[Stored items]
+++

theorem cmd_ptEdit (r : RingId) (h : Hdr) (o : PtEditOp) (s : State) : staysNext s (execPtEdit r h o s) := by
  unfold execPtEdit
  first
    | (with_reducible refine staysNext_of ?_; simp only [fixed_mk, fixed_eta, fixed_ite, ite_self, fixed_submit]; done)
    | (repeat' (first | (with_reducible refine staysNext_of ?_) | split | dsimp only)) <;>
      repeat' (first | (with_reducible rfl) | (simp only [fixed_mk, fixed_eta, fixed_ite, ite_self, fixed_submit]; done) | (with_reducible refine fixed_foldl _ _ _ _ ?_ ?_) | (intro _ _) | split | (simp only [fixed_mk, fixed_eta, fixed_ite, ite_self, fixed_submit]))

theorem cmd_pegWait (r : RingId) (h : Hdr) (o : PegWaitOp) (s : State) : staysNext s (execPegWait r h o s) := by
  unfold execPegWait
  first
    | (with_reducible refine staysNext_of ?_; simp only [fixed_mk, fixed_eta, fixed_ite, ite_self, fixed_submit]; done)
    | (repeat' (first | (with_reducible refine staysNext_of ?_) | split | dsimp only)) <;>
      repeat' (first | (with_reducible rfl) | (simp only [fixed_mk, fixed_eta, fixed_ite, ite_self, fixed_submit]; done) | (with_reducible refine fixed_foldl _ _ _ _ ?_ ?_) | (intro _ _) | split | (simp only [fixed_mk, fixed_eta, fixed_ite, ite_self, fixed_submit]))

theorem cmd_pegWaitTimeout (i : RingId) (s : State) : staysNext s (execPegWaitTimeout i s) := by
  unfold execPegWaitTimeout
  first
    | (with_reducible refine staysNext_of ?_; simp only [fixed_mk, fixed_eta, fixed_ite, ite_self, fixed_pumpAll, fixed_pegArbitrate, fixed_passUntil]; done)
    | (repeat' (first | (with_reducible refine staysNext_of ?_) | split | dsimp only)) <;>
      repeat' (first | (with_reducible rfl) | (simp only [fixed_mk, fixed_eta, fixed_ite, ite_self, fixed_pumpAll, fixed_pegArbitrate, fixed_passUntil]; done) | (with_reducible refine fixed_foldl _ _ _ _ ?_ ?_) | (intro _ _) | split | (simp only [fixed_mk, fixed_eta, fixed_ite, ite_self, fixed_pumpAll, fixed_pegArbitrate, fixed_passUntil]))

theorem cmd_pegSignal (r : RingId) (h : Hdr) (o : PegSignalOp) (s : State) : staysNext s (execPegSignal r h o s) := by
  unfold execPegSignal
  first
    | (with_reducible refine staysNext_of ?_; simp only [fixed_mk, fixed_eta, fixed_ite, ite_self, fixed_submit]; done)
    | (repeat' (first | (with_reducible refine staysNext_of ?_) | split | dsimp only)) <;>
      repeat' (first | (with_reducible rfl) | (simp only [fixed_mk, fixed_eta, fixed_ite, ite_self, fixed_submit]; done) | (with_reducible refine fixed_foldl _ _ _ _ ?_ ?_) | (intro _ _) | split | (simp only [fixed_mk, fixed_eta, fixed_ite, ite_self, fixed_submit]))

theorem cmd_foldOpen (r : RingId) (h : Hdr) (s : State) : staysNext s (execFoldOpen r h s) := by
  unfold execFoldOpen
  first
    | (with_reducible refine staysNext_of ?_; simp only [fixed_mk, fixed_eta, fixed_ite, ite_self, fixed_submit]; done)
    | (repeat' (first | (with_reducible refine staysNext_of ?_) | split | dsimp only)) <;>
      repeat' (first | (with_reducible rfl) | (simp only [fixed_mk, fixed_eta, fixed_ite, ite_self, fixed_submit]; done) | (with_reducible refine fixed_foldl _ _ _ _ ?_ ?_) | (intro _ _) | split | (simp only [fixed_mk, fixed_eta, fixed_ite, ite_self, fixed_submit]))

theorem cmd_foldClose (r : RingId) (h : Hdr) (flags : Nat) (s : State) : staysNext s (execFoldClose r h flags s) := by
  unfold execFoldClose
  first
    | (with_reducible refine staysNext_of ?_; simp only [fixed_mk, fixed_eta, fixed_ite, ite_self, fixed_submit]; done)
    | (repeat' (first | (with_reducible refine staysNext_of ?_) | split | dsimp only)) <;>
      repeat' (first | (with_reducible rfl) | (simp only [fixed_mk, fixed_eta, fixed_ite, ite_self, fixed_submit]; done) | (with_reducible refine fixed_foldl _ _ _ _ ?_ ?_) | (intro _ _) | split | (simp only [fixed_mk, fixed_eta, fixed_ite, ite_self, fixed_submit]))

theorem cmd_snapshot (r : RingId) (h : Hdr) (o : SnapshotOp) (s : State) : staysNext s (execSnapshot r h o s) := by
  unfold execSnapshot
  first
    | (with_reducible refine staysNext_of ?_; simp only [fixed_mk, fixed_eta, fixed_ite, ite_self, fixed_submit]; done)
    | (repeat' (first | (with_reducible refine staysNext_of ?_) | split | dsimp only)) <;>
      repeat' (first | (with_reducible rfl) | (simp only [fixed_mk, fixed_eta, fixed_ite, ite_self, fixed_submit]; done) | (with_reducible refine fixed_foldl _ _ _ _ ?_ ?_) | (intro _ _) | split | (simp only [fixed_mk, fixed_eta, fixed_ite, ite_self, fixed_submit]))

+++

Directions> Copy every line of the data above exactly.

Answer box>
theorem cmd_ptEdit (r : RingId) (h : Hdr) (o : PtEditOp) (s : State) : staysNext s (execPtEdit r h o s) := by
  unfold execPtEdit
  first
    | (with_reducible refine staysNext_of ?_; simp only [fixed_mk, fixed_eta, fixed_ite, ite_self, fixed_submit]; done)
    | (repeat' (first | (with_reducible refine staysNext_of ?_) | split | dsimp only)) <;>
      repeat' (first | (with_reducible rfl) | (simp only [fixed_mk, fixed_eta, fixed_ite, ite_self, fixed_submit]; done) | (with_reducible refine fixed_foldl _ _ _ _ ?_ ?_) | (intro _ _) | split | (simp only [fixed_mk, fixed_eta, fixed_ite, ite_self, fixed_submit]))

theorem cmd_pegWait (r : RingId) (h : Hdr) (o : PegWaitOp) (s : State) : staysNext s (execPegWait r h o s) := by
  unfold execPegWait
  first
    | (with_reducible refine staysNext_of ?_; simp only [fixed_mk, fixed_eta, fixed_ite, ite_self, fixed_submit]; done)
    | (repeat' (first | (with_reducible refine staysNext_of ?_) | split | dsimp only)) <;>
      repeat' (first | (with_reducible rfl) | (simp only [fixed_mk, fixed_eta, fixed_ite, ite_self, fixed_submit]; done) | (with_reducible refine fixed_foldl _ _ _ _ ?_ ?_) | (intro _ _) | split | (simp only [fixed_mk, fixed_eta, fixed_ite, ite_self, fixed_submit]))

theorem cmd_pegWaitTimeout (i : RingId) (s : State) : staysNext s (execPegWaitTimeout i s) := by
  unfold execPegWaitTimeout
  first
    | (with_reducible refine staysNext_of ?_; simp only [fixed_mk, fixed_eta, fixed_ite, ite_self, fixed_pumpAll, fixed_pegArbitrate, fixed_passUntil]; done)
    | (repeat' (first | (with_reducible refine staysNext_of ?_) | split | dsimp only)) <;>
      repeat' (first | (with_reducible rfl) | (simp only [fixed_mk, fixed_eta, fixed_ite, ite_self, fixed_pumpAll, fixed_pegArbitrate, fixed_passUntil]; done) | (with_reducible refine fixed_foldl _ _ _ _ ?_ ?_) | (intro _ _) | split | (simp only [fixed_mk, fixed_eta, fixed_ite, ite_self, fixed_pumpAll, fixed_pegArbitrate, fixed_passUntil]))

theorem cmd_pegSignal (r : RingId) (h : Hdr) (o : PegSignalOp) (s : State) : staysNext s (execPegSignal r h o s) := by
  unfold execPegSignal
  first
    | (with_reducible refine staysNext_of ?_; simp only [fixed_mk, fixed_eta, fixed_ite, ite_self, fixed_submit]; done)
    | (repeat' (first | (with_reducible refine staysNext_of ?_) | split | dsimp only)) <;>
      repeat' (first | (with_reducible rfl) | (simp only [fixed_mk, fixed_eta, fixed_ite, ite_self, fixed_submit]; done) | (with_reducible refine fixed_foldl _ _ _ _ ?_ ?_) | (intro _ _) | split | (simp only [fixed_mk, fixed_eta, fixed_ite, ite_self, fixed_submit]))

theorem cmd_foldOpen (r : RingId) (h : Hdr) (s : State) : staysNext s (execFoldOpen r h s) := by
  unfold execFoldOpen
  first
    | (with_reducible refine staysNext_of ?_; simp only [fixed_mk, fixed_eta, fixed_ite, ite_self, fixed_submit]; done)
    | (repeat' (first | (with_reducible refine staysNext_of ?_) | split | dsimp only)) <;>
      repeat' (first | (with_reducible rfl) | (simp only [fixed_mk, fixed_eta, fixed_ite, ite_self, fixed_submit]; done) | (with_reducible refine fixed_foldl _ _ _ _ ?_ ?_) | (intro _ _) | split | (simp only [fixed_mk, fixed_eta, fixed_ite, ite_self, fixed_submit]))

theorem cmd_foldClose (r : RingId) (h : Hdr) (flags : Nat) (s : State) : staysNext s (execFoldClose r h flags s) := by
  unfold execFoldClose
  first
    | (with_reducible refine staysNext_of ?_; simp only [fixed_mk, fixed_eta, fixed_ite, ite_self, fixed_submit]; done)
    | (repeat' (first | (with_reducible refine staysNext_of ?_) | split | dsimp only)) <;>
      repeat' (first | (with_reducible rfl) | (simp only [fixed_mk, fixed_eta, fixed_ite, ite_self, fixed_submit]; done) | (with_reducible refine fixed_foldl _ _ _ _ ?_ ?_) | (intro _ _) | split | (simp only [fixed_mk, fixed_eta, fixed_ite, ite_self, fixed_submit]))

theorem cmd_snapshot (r : RingId) (h : Hdr) (o : SnapshotOp) (s : State) : staysNext s (execSnapshot r h o s) := by
  unfold execSnapshot
  first
    | (with_reducible refine staysNext_of ?_; simp only [fixed_mk, fixed_eta, fixed_ite, ite_self, fixed_submit]; done)
    | (repeat' (first | (with_reducible refine staysNext_of ?_) | split | dsimp only)) <;>
      repeat' (first | (with_reducible rfl) | (simp only [fixed_mk, fixed_eta, fixed_ite, ite_self, fixed_submit]; done) | (with_reducible refine fixed_foldl _ _ _ _ ?_ ?_) | (intro _ _) | split | (simp only [fixed_mk, fixed_eta, fixed_ite, ite_self, fixed_submit]))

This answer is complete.